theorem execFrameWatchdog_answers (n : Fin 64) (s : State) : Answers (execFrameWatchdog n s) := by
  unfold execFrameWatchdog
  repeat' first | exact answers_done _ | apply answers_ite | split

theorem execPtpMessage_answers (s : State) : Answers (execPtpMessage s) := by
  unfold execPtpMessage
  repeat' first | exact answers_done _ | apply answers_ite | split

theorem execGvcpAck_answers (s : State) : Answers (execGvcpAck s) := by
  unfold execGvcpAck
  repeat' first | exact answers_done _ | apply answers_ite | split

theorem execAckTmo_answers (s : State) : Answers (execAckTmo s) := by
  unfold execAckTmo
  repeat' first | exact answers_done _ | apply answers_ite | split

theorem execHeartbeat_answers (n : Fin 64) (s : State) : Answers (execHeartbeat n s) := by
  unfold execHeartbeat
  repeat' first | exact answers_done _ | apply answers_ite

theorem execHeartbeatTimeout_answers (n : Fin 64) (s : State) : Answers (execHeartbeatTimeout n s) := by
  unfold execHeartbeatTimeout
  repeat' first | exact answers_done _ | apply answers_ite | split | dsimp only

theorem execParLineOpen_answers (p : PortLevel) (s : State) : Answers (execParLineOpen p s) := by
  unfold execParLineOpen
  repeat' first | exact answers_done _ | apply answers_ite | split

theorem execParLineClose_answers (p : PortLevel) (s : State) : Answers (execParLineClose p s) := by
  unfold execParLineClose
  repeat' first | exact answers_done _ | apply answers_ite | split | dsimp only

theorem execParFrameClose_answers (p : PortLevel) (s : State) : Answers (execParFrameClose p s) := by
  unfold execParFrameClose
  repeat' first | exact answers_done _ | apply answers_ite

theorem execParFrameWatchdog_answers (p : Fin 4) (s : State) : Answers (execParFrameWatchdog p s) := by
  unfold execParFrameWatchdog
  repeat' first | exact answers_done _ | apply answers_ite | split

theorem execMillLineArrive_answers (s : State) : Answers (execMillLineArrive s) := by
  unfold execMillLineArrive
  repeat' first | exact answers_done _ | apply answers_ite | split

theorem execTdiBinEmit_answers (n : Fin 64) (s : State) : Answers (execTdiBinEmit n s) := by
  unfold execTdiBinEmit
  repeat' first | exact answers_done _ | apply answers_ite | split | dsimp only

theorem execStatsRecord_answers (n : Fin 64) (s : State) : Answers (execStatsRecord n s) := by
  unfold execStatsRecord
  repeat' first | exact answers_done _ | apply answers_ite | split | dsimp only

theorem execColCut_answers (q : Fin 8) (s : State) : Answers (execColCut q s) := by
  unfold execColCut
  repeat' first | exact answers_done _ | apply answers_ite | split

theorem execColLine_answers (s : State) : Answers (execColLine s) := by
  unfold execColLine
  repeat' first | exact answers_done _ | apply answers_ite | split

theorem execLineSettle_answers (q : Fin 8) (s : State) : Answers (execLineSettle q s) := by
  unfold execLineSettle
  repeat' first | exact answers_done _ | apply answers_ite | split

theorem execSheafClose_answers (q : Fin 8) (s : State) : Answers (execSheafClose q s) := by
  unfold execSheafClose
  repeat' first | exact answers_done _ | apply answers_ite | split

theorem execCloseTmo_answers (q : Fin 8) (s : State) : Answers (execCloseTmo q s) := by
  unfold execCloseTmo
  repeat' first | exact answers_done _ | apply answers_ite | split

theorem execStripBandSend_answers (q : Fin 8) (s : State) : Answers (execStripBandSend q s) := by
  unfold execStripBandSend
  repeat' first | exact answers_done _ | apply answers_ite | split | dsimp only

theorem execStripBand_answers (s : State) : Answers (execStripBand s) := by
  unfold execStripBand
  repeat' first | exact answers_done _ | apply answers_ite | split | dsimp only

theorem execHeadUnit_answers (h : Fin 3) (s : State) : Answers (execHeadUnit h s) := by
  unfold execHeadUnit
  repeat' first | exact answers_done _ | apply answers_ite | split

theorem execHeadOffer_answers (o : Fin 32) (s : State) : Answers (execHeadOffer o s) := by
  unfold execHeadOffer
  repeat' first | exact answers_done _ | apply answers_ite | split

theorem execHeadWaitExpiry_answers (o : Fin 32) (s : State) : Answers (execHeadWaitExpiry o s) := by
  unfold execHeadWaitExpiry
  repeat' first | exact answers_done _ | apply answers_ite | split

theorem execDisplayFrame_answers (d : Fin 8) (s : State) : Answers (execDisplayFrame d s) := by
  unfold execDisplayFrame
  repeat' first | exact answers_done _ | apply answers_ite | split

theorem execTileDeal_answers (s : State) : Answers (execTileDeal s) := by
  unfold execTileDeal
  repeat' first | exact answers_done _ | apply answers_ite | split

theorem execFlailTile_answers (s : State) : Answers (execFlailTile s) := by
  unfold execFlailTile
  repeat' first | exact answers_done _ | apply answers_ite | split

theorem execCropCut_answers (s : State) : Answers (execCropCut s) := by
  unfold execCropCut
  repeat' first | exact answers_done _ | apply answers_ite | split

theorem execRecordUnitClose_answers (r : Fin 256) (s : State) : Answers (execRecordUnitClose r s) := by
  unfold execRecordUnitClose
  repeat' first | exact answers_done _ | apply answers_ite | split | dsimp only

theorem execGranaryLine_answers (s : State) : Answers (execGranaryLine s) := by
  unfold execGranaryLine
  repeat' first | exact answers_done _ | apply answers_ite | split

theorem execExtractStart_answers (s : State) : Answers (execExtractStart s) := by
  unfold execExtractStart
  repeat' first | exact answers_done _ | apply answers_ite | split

WHAT IS NEEDED
Nothing should be altered. Set down all the data again.

TASK ANSWER
theorem execFrameWatchdog_answers (n : Fin 64) (s : State) : Answers (execFrameWatchdog n s) := by
  unfold execFrameWatchdog
  repeat' first | exact answers_done _ | apply answers_ite | split

theorem execPtpMessage_answers (s : State) : Answers (execPtpMessage s) := by
  unfold execPtpMessage
  repeat' first | exact answers_done _ | apply answers_ite | split

theorem execGvcpAck_answers (s : State) : Answers (execGvcpAck s) := by
  unfold execGvcpAck
  repeat' first | exact answers_done _ | apply answers_ite | split

theorem execAckTmo_answers (s : State) : Answers (execAckTmo s) := by
  unfold execAckTmo
  repeat' first | exact answers_done _ | apply answers_ite | split

theorem execHeartbeat_answers (n : Fin 64) (s : State) : Answers (execHeartbeat n s) := by
  unfold execHeartbeat
  repeat' first | exact answers_done _ | apply answers_ite

theorem execHeartbeatTimeout_answers (n : Fin 64) (s : State) : Answers (execHeartbeatTimeout n s) := by
  unfold execHeartbeatTimeout
  repeat' first | exact answers_done _ | apply answers_ite | split | dsimp only

theorem execParLineOpen_answers (p : PortLevel) (s : State) : Answers (execParLineOpen p s) := by
  unfold execParLineOpen
  repeat' first | exact answers_done _ | apply answers_ite | split

theorem execParLineClose_answers (p : PortLevel) (s : State) : Answers (execParLineClose p s) := by
  unfold execParLineClose
  repeat' first | exact answers_done _ | apply answers_ite | split | dsimp only

theorem execParFrameClose_answers (p : PortLevel) (s : State) : Answers (execParFrameClose p s) := by
  unfold execParFrameClose
  repeat' first | exact answers_done _ | apply answers_ite

theorem execParFrameWatchdog_answers (p : Fin 4) (s : State) : Answers (execParFrameWatchdog p s) := by
  unfold execParFrameWatchdog
  repeat' first | exact answers_done _ | apply answers_ite | split

theorem execMillLineArrive_answers (s : State) : Answers (execMillLineArrive s) := by
  unfold execMillLineArrive
  repeat' first | exact answers_done _ | apply answers_ite | split

theorem execTdiBinEmit_answers (n : Fin 64) (s : State) : Answers (execTdiBinEmit n s) := by
  unfold execTdiBinEmit
  repeat' first | exact answers_done _ | apply answers_ite | split | dsimp only

theorem execStatsRecord_answers (n : Fin 64) (s : State) : Answers (execStatsRecord n s) := by
  unfold execStatsRecord
  repeat' first | exact answers_done _ | apply answers_ite | split | dsimp only

theorem execColCut_answers (q : Fin 8) (s : State) : Answers (execColCut q s) := by
  unfold execColCut
  repeat' first | exact answers_done _ | apply answers_ite | split

theorem execColLine_answers (s : State) : Answers (execColLine s) := by
  unfold execColLine
  repeat' first | exact answers_done _ | apply answers_ite | split

theorem execLineSettle_answers (q : Fin 8) (s : State) : Answers (execLineSettle q s) := by
  unfold execLineSettle
  repeat' first | exact answers_done _ | apply answers_ite | split

theorem execSheafClose_answers (q : Fin 8) (s : State) : Answers (execSheafClose q s) := by
  unfold execSheafClose
  repeat' first | exact answers_done _ | apply answers_ite | split

theorem execCloseTmo_answers (q : Fin 8) (s : State) : Answers (execCloseTmo q s) := by
  unfold execCloseTmo
  repeat' first | exact answers_done _ | apply answers_ite | split

theorem execStripBandSend_answers (q : Fin 8) (s : State) : Answers (execStripBandSend q s) := by
  unfold execStripBandSend
  repeat' first | exact answers_done _ | apply answers_ite | split | dsimp only

theorem execStripBand_answers (s : State) : Answers (execStripBand s) := by
  unfold execStripBand
  repeat' first | exact answers_done _ | apply answers_ite | split | dsimp only

theorem execHeadUnit_answers (h : Fin 3) (s : State) : Answers (execHeadUnit h s) := by
  unfold execHeadUnit
  repeat' first | exact answers_done _ | apply answers_ite | split

theorem execHeadOffer_answers (o : Fin 32) (s : State) : Answers (execHeadOffer o s) := by
  unfold execHeadOffer
  repeat' first | exact answers_done _ | apply answers_ite | split

theorem execHeadWaitExpiry_answers (o : Fin 32) (s : State) : Answers (execHeadWaitExpiry o s) := by
  unfold execHeadWaitExpiry
  repeat' first | exact answers_done _ | apply answers_ite | split

theorem execDisplayFrame_answers (d : Fin 8) (s : State) : Answers (execDisplayFrame d s) := by
  unfold execDisplayFrame
  repeat' first | exact answers_done _ | apply answers_ite | split

theorem execTileDeal_answers (s : State) : Answers (execTileDeal s) := by
  unfold execTileDeal
  repeat' first | exact answers_done _ | apply answers_ite | split

theorem execFlailTile_answers (s : State) : Answers (execFlailTile s) := by
  unfold execFlailTile
  repeat' first | exact answers_done _ | apply answers_ite | split

theorem execCropCut_answers (s : State) : Answers (execCropCut s) := by
  unfold execCropCut
  repeat' first | exact answers_done _ | apply answers_ite | split

theorem execRecordUnitClose_answers (r : Fin 256) (s : State) : Answers (execRecordUnitClose r s) := by
  unfold execRecordUnitClose
  repeat' first | exact answers_done _ | apply answers_ite | split | dsimp only

theorem execGranaryLine_answers (s : State) : Answers (execGranaryLine s) := by
  unfold execGranaryLine
  repeat' first | exact answers_done _ | apply answers_ite | split

theorem execExtractStart_answers (s : State) : Answers (execExtractStart s) := by
  unfold execExtractStart
  repeat' first | exact answers_done _ | apply answers_ite | split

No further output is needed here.